Ayota, however, said that the Fund’s financial position is stable and the Assets Under Management continue to grow.

“Our Assets Under Management (AUM) increased from Ush17.26 trillion in Financial Year 2021/22 to Ush18.56 trillion in Financial Year 2022/23. This growth was driven by an increase in member contributions, increased realized income, and a cost management strategy that enables us to create more value for the member at a lower cost compared to the previous Financial Year,” he said.

“In fact, with the current asset base, we project that the strategic goal of growing the Assets Under Management to 20 trillion shillings by 2025 will be achieved by June 30, 2024, one year ahead of schedule,” Ayota added.

The Fund’s member contributions increased by 15% from 1.49 trillion in Financial Year 2021/22 to 1.72 trillion in Financial Year 2022/23, while the cost of administration reduced from 1.18% to 1.02%.

Ayota assured NSSF members that the Fund is in a better financial position going forward, saying that the focus has now shifted to ensuring its long-term sustainability.

NSSF Plan to Grow to 50 Trillion & Cover 50% Of Working Population

Ayota unveiled what he called “Vision 2035”, targeting to increase the Fund’s enrollment of the country’s total workforce from 10% to 50%, and grow the Fund to 50 trillion shillings.

“Our new “Vision 2035” is the bedrock of our long-term strategic focus– where we want to grow the Fund to 50 trillion shillings, cover at least 50% of the working population, and achieve 95% and both customer satisfaction and staff engagement,” he said.

This is hinged on the Fund’s 10-year Strategic Plan developed in 2015, anchored around growing the Fund to 20 trillion by 2025, improving Customer Satisfaction to 95%, improving Staff Satisfaction to 95%, and payment of Benefits within 1 day, which Ayota said is on course to meet.

To achieve its “Vision 2035”, the NSSF will deliberately introduce new initiatives to create the capacity and the willingness of Ugandans to save.
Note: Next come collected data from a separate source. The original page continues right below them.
/-- Objects of 3500h-35FFh as the object maps of R182 give them. -/
def objs35 : List ObjRow := [
  .mk 0x3500 1 16 0x0 1 .bool .rw 0 .o 0 0 (.nat [(0, 1)]) /- LS_ENABLE -/,
  .mk 0x3500 1 16 0x1 1 .enum .st 1 .o 0x20 1 (.nat [(0, 5)]) /- LS_FORMAT -/,
  .mk 0x3500 1 16 0x2 1 .u8 .st 2 .o 0x20 1 (.nat [(1, 64)]) /- LS_CHANNELS -/,
  .mk 0x3500 1 16 0x3 1 .enum .st 2 .o 0x20 1 (.nat [(0, 2)]) /- LS_PTIME -/,
  .mk 0x3500 1 16 0x4 1 .enum .st 0 .o 0x20 1 (.nat [(0, 1)]) /- LS_NET -/,
  .mk 0x3500 1 16 0x5 1 .u32 .st 0 .o 0x20 1 .any /- LS_DEST_IP4 -/,
  .mk 0x3500 1 16 0x6 1 .blob .st 0 .o 0x20 1 (.blob 16) /- LS_DEST_IP6 -/,
  .mk 0x3500 1 16 0x7 1 .u16 .st 5004 .o 0x20 1 (.nat [(1, 65535)]) /- LS_PORT -/,
  .mk 0x3500 1 16 0x8 1 .u32 .st 0 .o 0x20 1 .any /- LS_SRC_IP4 -/,
  .mk 0x3500 1 16 0x9 1 .blob .st 0 .o 0x20 1 (.blob 16) /- LS_SRC_IP6 -/,
  .mk 0x3500 1 16 0xa 1 .u64 .st 0 .o 0x20 1 (.mask 0xffffffffffff) /- LS_DEST_MAC -/,
  .mk 0x3500 1 16 0xb 1 .u64 .st 0 .o 0x20 1 .any /- LS_STREAM_ID -/,
  .mk 0x3500 1 16 0xc 1 .u8 .st 0 .o 0x20 1 (.nat [(0, 0), (96, 127)]) /- LS_PT -/,
  .mk 0x3500 1 16 0xd 1 .u32 .st 0 .o 0x20 1 .any /- LS_RTP_OFFSET -/,
  .mk 0x3500 1 16 0xe 1 .u16 .st 96 .o 0x20 1 .any /- LS_LINK_OFFSET -/,
  .mk 0x3500 1 16 0xf 1 .u16 .st 192 .o 0x20 1 .any /- LS_DEPTH -/,
  .mk 0x3500 1 16 0x10 1 .enum .st 1 .o 0x20 1 (.nat [(0, 5)]) /- LS_RATE -/,
  .mk 0x3500 1 16 0x11 1 .enum .st 0 .o 0x20 1 (.nat [(0, 1)]) /- LS_TIMING -/,
  .mk 0x3500 1 16 0x12 1 .u8 .st 0 .o 0x20 1 .any /- LS_TAG_IMPORT -/,
  .mk 0x3500 1 16 0x13 1 .bits16 .st 0x0 .o 0x20 1 (.mask 0x3) /- LS_FORWARD -/,
  .mk 0x3500 1 16 0x20 5 .u64 .ro 0 .a 0 0 .any /- LS_LEDGER -/,
  .mk 0x3500 1 16 0x28 1 .enum .ro 0 .o 0 0 .any /- LS_STATE -/,
  .mk 0x3500 1 16 0x29 1 .bits16 .ro 0x0 .o 0 0 .any /- LS_STATUS -/,
  .mk 0x3500 1 16 0x2a 1 .s32 .ro 0 .o 0 0 .any /- LS_LEVEL -/,
  .mk 0x3500 1 16 0x2b 1 .s32 .ro 0 .o 0 0 .any /- LS_TARGET -/,
  .mk 0x3500 1 16 0x2c 2 .s32 .ro 0 .o 0 0 .any /- LS_LEVEL_MIN, LS_LEVEL_MAX -/,
  .mk 0x3500 1 16 0x2e 1 .u32 .ro 0 .o 0 0 .any /- LS_SENDER -/,
  .mk 0x3500 1 16 0x30 8 .u64 .ro 0 .a 0 0 .any /- LS_PKT_RX, LS_PKT_LOST, LS_PKT_LATE, LS_PKT_EARLY, LS_PKT_DUP, LS_PKT_REORDER, LS_FOREIGN, LS_FORMAT_ERR -/,
  .mk 0x3500 1 16 0x38 1 .u32 .ro 0 .a 0 0 .any /- LS_SENDER_CHANGES -/,
  .mk 0x3500 1 16 0x40 64 .u16 .st 0xffff .o 0x20 1 .any /- LS_MAP -/]

/-- Objects of 4000h-40FFh as the object maps of R203, R212 give them. -/
def objs40 : List ObjRow := [
  .mk 0x4000 16 4 0x0 1 .bits16 .rw 0x0 .o 0 0 (.mask 0x3) /- SAP_ENABLE -/,
  .mk 0x4000 16 4 0x1 1 .enum .st 0 .o 0x30 1 (.nat [(0, 3)]) /- FORMAT -/,
  .mk 0x4000 16 4 0x2 1 .enum .st 2 .o 0x30 1 (.nat [(0, 2)]) /- SLOT_WIDTH -/,
  .mk 0x4000 16 4 0x3 1 .u8 .st 2 .o 0x30 1 (.nat [(1, 16)]) /- SLOT_COUNT -/,
  .mk 0x4000 16 4 0x4 1 .u16 .st 64 .o 0x30 1 (.nat [(16, 512)]) /- FRAME_BCLKS -/,
  .mk 0x4000 16 4 0x5 1 .enum .st 0 .o 0x30 1 (.nat [(0, 1)]) /- CLOCK_ROLE -/,
  .mk 0x4000 16 4 0x6 1 .enum .st 0 .o 0x30 1 (.nat [(0, 1)]) /- CLOCK_DOMAIN -/,
  .mk 0x4000 16 4 0x7 1 .bits16 .st 0x0 .o 0x30 1 (.mask 0x7) /- SIGNALLING -/,
  .mk 0x4000 16 4 0x8 1 .enum .st 1 .o 0x30 1 (.nat [(0, 3)]) /- DEPTH -/,
  .mk 0x4000 16 4 0x9 1 .bits32 .st 0x30003 .o 0x30 1 (.mask 0xffffffff) /- MASK -/,
  .mk 0x4000 16 4 0xa 1 .enum .rw 0 .o 0 0 (.nat [(0, 1)]) /- TX_PAD -/,
  .mk 0x4000 16 4 0xb 1 .bits16 .rw 0x1ff .o 0 0 (.mask 0x1ff) /- ALLOWED_RATES -/,
  .mk 0x4000 16 4 0xc 1 .bool .rw 0 .o 0 0 (.nat [(0, 1)]) /- TEST_SLIP_ENABLE -/,
  .mk 0x4000 16 4 0xd 1 .s16 .cmd 0 .none 0 0 (.int [(-16, 16)]) /- TEST_SLIP -/,
  .mk 0x4001 16 4 0x0 5 .u64 .ro 0 .a 0 0 .any /- RX_LEDGER -/,
  .mk 0x4001 16 4 0x9 1 .s32 .ro 0 .o 0 0 .any /- RX_LEVEL -/,
  .mk 0x4001 16 4 0xa 1 .u32 .ro 0 .a 0 0 .any /- RX_SLIPS -/,
  .mk 0x4001 16 4 0xb 1 .u8 .ro 0 .o 0 0 .any /- RX_MASK_EPOCH -/,
  .mk 0x4001 16 4 0xc 1 .time64 .ro 0 .o 0 0 .any /- RX_EPOCH_TIME -/,
  .mk 0x4001 16 4 0xd 1 .bits16 .ro 0x0 .o 0 0 .any /- RX_ACTIVE_MASK -/,
  .mk 0x4002 16 4 0x0 5 .u64 .ro 0 .a 0 0 .any /- TX -/,
  .mk 0x4002 16 4 0x9 1 .s32 .ro 0 .o 0 0 .any /- TX -/,
  .mk 0x4002 16 4 0xa 1 .u32 .ro 0 .a 0 0 .any /- TX -/,
  .mk 0x4002 16 4 0xb 1 .u8 .ro 0 .o 0 0 .any /- TX -/,
  .mk 0x4002 16 4 0xc 1 .time64 .ro 0 .o 0 0 .any /- TX -/,
  .mk 0x4002 16 4 0xd 1 .bits16 .ro 0x0 .o 0 0 .any /- TX -/,
  .mk 0x4003 16 4 0x0 1 .u32 .ro 0 .o 0 0 .any /- RATE_MEASURED -/,
  .mk 0x4003 16 4 0x1 1 .bits16 .ro 0x0 .o 0 0 .any /- CLOCK_STATUS -/,
  .mk 0x4003 16 4 0x2 1 .u32 .ro 0 .a 0 0 .any /- GLITCH_COUNT -/,
  .mk 0x4003 16 4 0x3 1 .u32 .ro 0 .a 0 0 .any /- STOP_COUNT -/,
  .mk 0x4003 16 4 0x4 1 .enum .ro 0 .o 0 0 .any /- PORT_STATE -/]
“Creating a capacity to save simply means that the Fund will roll out a sustainability strategy focusing on job creation, intervening in the agriculture value chain, and supporting the innovation ecosystem. On the other hand, creating a willingness to save means that we shall implement empowerment programmes for our members through financial literacy, increasing compliance, and innovating value-adding products,” Ayota said.

How Easy Will NSSF Achieve Vision 2035?

In July this year, the Inspectorate of Government (IG) ordered former NSSF Managing Director, Richard Byarugaba and former Director of Finance, Stevens Mwanje to jointly refund 5 billion shillings’ loss they caused to the Fund.

The IG made the order after conducting joint investigations with the Auditor General into allegations of mismanagement, abuse of office and corruption by Byarugaba as requested by the Minister of Gender, Labour and Social Development, Betty Amongi in January.

The IG report pinned Byarugaba and Mwanje for causing NSSF, a financial loss of 4.4 billion shillings when they authorized irregular payments to staff who exited under voluntary early retirement.

The IG also pinned the two for illegally engineering the resignation of two NSSF Board members this causing a financial loss of 687 million shillings.

Furthermore, during the COVID-19 when the country was under total lockdown which caused massive economic challenges, Ugandans cried out for accession of their savings with NSSF, but to no avail.

The above factors caused lack of trust in NSSF by its on savers.

Will the above mentioned cases of mismanagement, abuse of office and corruption not hinder NSSF from achieving its Vision 2035?

Ayota responded that savers still trust the Fund.

“Despite some turbulence over the last 8 months, members still trust the Fund going by the good performance numbers to be released at the upcoming Annual Members’ Meeting,” he said.